Over the last few months, the United States has stood still as the coronavirus (COVID-19) healthcare crisis swept over and changed the lives of millions of Americans.
Since the virus has been particularly deadly for older Americans, the US government has had to respond quickly to help protect this vulnerable population. This meant that our Medicare system had to react rapidly to expand coverage for over 60 million people over the age of 65 and young adults with long-term disabilities.
So what are the changes that Medicare has made in order to help provide treatment to those affected by COVID-19? In this article, we’ll cover some essential information that Medicare patients need to know during this pandemic.
COVID-19 Testing is Covered
If you think you have coronavirus, the first thing you would need to do is take a test and find out.
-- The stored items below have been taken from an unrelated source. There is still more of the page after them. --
-- ==== Sys2Proof/Tests/Slice0.lean ====
section
/-! SUPPORT. Ill-formed commands, worked examples of the spec, and for each statement states and operands that meet the hypotheses of its
clauses. -/

namespace Sys2Proof.Tests

set_option Elab.async false

open Sys2Proof Sys2Proof.Machine

/-! ### States -/

/-- A machine with nothing waiting. -/
def st (d : Dev) : State := { dev := d, pending := [] }
/-- A ready package. -/
def up : Dev := { Dev.reset with rst := { ResetBlk.reset with phase := .ready } }
/-- A ready package that leads job 0 and is not the primary. -/
def lead : Dev :=
  { up with sys := { SysBlk.reset with coordValid := true, formed := true, jobs := [(0, { valid := true, active := true, stopped := false, shape := 0 })] } }
/-- The primary gateway, with another package at position 1. -/
def prim : Dev :=
  { lead with sys := { lead.sys with primary := true, posMap := [(0, 0x80), (1, 0x81)] }, glob := { up.glob with cxlActive := true, numVfs := 64 } }
/-- A member of job 0 at position 1 that is not the lead. -/
def memb : Dev :=
  { lead with sys := { lead.sys with position := 1, jobs := [(0, { valid := true, active := true, stopped := false, shape := 0x40 })] },
              glob := { up.glob with regs := [(Off.sysCtl / 4, 0x000A0041)] } }
/-- A ready package whose cluster 0 holds one tile, logical number 0, with room for 10 tile-equivalents. -/
def withTile (t : Tile) : Dev :=
  { up with array := { ArrayBlk.reset with tiles := [(0, t)], allows := [10], clusters := [(0, { Cluster.reset with map := [(0, 0x40)] })] } }
/-- A READY tile. -/
def readyT : Tile := { Tile.off with state := .ready }
/-- Job 0 of a package. -/
def withJob (d : Dev) (j : Job) : Dev := { d with serve := { d.serve with jobs := [(0, j)] } }
/-- Device time. -/
def atTime (d : Dev) (ns : Nat) : Dev := { d with glob := { d.glob with timeNs := BitVec.ofNat 64 ns } }

def org : Origin := { queue := 3, sqHead := 1, tag := 7, partition := 0 }
/-- An owner's command, well signed, with nonce 5. -/
def auth (slot : Nat) : OwnerAuth := { slot := slot, sigsOk := true, serial := Config.serial, nonce := 5 }
/-- A provisioned package that waits for nonce 5. -/
def owned : Dev :=
  { up with sec := { SecBlk.reset with lifecycle := 1, owners := [(0, some 1), (15, some 2)], nonces := [(5, 0)], images := [(1, 3, false, 0)] } }
def token : DebugToken :=
  { tokenSigsOk := true, consentOk := true, magicFormatOk := true, scope := 1, serial := Config.serial, nonce := 5, expiry := 86400 }

/-! ### Ill-formed commands are refused -/

theorem test_wf_partition : (Instr.traceSample 64).wf = false ∧ (Instr.traceSample 63).wf = true := by decide
theorem test_wf_position : (Instr.positionLost ⟨64, false, none⟩).wf = false ∧ (Instr.positionLost ⟨63, true, none⟩).wf = true := by decide
theorem test_wf_port : (Instr.lossOfSignal 6).wf = false ∧ (Instr.lossOfSignal 5).wf = true := by decide
theorem test_wf_lane : (Instr.laneSignalLoss 0 8).wf = false ∧ (Instr.laneSignalLoss 5 7).wf = true := by decide
theorem test_wf_cluster : (Instr.pcSample 512).wf = false ∧ (Instr.pcSample 511).wf = true := by decide
theorem test_wf_tile : (Instr.tileEvalStart 32768).wf = false ∧ (Instr.tileEvalStart 32767).wf = true := by decide
theorem test_wf_function : (Instr.queueCtxRead 65).wf = false ∧ (Instr.queueCtxRead 64).wf = true := by decide
theorem test_wf_queue : (Instr.coalesceTimerExpiry 262144).wf = false ∧ (Instr.coalesceTimerExpiry 262143).wf = true := by decide
theorem test_wf_slot : (Instr.reqHoldExpiry 200000).wf = false ∧ (Instr.reqHoldExpiry 199999).wf = true := by decide
theorem test_wf_codes : (Instr.restoreRow 0 false ⟨[1], []⟩).wf = false ∧ (Instr.restoreRow 0 true ⟨[], []⟩).wf = true := by decide
theorem test_wf_verify : (Instr.programRow 0 [[1]]).wf = false ∧ (Instr.programRow 0 []).wf = true := by decide
theorem test_wf_origin : (Instr.calibrate { org with partition := 64 }).wf = false ∧ (Instr.calibrate org).wf = true := by decide
theorem test_wf_owner_slot : (Instr.setOwnerSlot (auth 0) 16 none).wf = false := by simp [Instr.wf]
theorem test_wf_window : (Instr.windowWriteReceive ⟨1, { src := 0, partition := 0, offset := 0, xfer := 0, epoch := 0, windowId := 0, body := [] }⟩).wf = false := by
  decide
theorem test_wf_half : (Instr.dahliaOpComplete 32).wf = false ∧ (Instr.dahliaOpComplete 31).wf = true := by decide
theorem test_wf_channel : (Instr.housekeepingConversion false 16 0).wf = false ∧ (Instr.housekeepingConversion false 15 0).wf = true := by decide
theorem test_wf_doorbell : (Instr.doorbellSnoop 32768 (List.replicate 8 0)).wf = false ∧ (Instr.doorbellSnoop 0 []).wf = false := by decide
theorem test_wf_stack : (Instr.stackAccess { partition := 0, secure := false, cls := 0, cluster := none } 0x17FFFFFFFF (.read 2)).wf = false := by decide
theorem test_wf_vfs : (Instr.setNumVfs 65).wf = false ∧ (Instr.setNumVfs 64).wf = true := by decide
theorem test_wf_step :
    (Instr.stepCtlReceive 2 0 { no := 0, rows := List.replicate 257 ⟨0, false, 0, 0, false, false⟩, changes := [], replay := false, held := false }).wf
      = false := by decide +kernel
Thankfully, testing for COVID-19 is covered under Medicare Part B. On April 30, 2020, the Trump administration announced that an order from a beneficiary’s treating physician is no longer required for COVID-19 testing to be covered under Medicare. This will better enable beneficiaries to use community testing sites, such as drive-through testing at hospital off-site locations.
Medicare will also cover serology tests that can determine whether an individual has been infected with SARS-CoV-2, the virus that causes COVID-19, and developed antibodies to the virus. Medicare Advantage plans are required to cover all Medicare Part A and Part B services, including COVID-19 testing.
Telehealth Coverage Gets Expanded
Telehealth refers to the exchange of medical information through electronic communication to improve a patient’s health. This type of care is so important right now, as people need to stay at home to avoid getting or spreading the virus to other members of their community. For these reasons, Medicare has increased coverage for telehealth patient care during the coronavirus health care emergency.
Telehealth services are not limited to COVID-19 related services and can include regular office visits, mental health counseling, and preventive health screenings. During the emergency period, Medicare will also cover some evaluation and management, behavioral health, and patient education services provided to patients via audio-only telephone.
Boosting the Healthcare Workforce
During this time of crisis, the need for healthcare workers is extremely high. To help alleviate demand, the Trump Administration has provided sweeping flexibility to the U.S. healthcare system. To bolster the healthcare workforce, barriers for hiring and retaining of physicians, nurses, and other healthcare professionals to keep staffing levels high have been removed.
Medical practitioners are now able to practice at the top of their license and across state lines, offering more flexibility for rural providers and expanding the available workforce. The Centers for Medicare and Medicaid Services (CMS) have also allowed additional healthcare providers to enroll in Medicare temporarily to provide care during the public health emergency.
Waivers for Hospitals and Other Facilities
As of May 11, 2020 the CMS has released additional waivers for the healthcare community that provide the flexibilities needed to take care of patients during the COVID-19 public health emergency (PHE). CMS recently provided additional blanket waivers for the duration of the PHE that:
- Expand hospitals’ ability to offer long-term care services (“swing beds”);
- Waive distance requirements, market share, and bed requirements for Sole Community Hospitals;
- Waive certain eligibility requirements for Medicare-Dependent, Small Rural Hospitals (MDHs); and
- Update specific life safety code requirements for hospitals, hospice, and long-term care facilities.
To learn more about updates to Medicare, please visit the CMS website here to learn about the latest alerts. Worried about your finances? Contact us for a free consultation on boosting your revenues during these uncertain times.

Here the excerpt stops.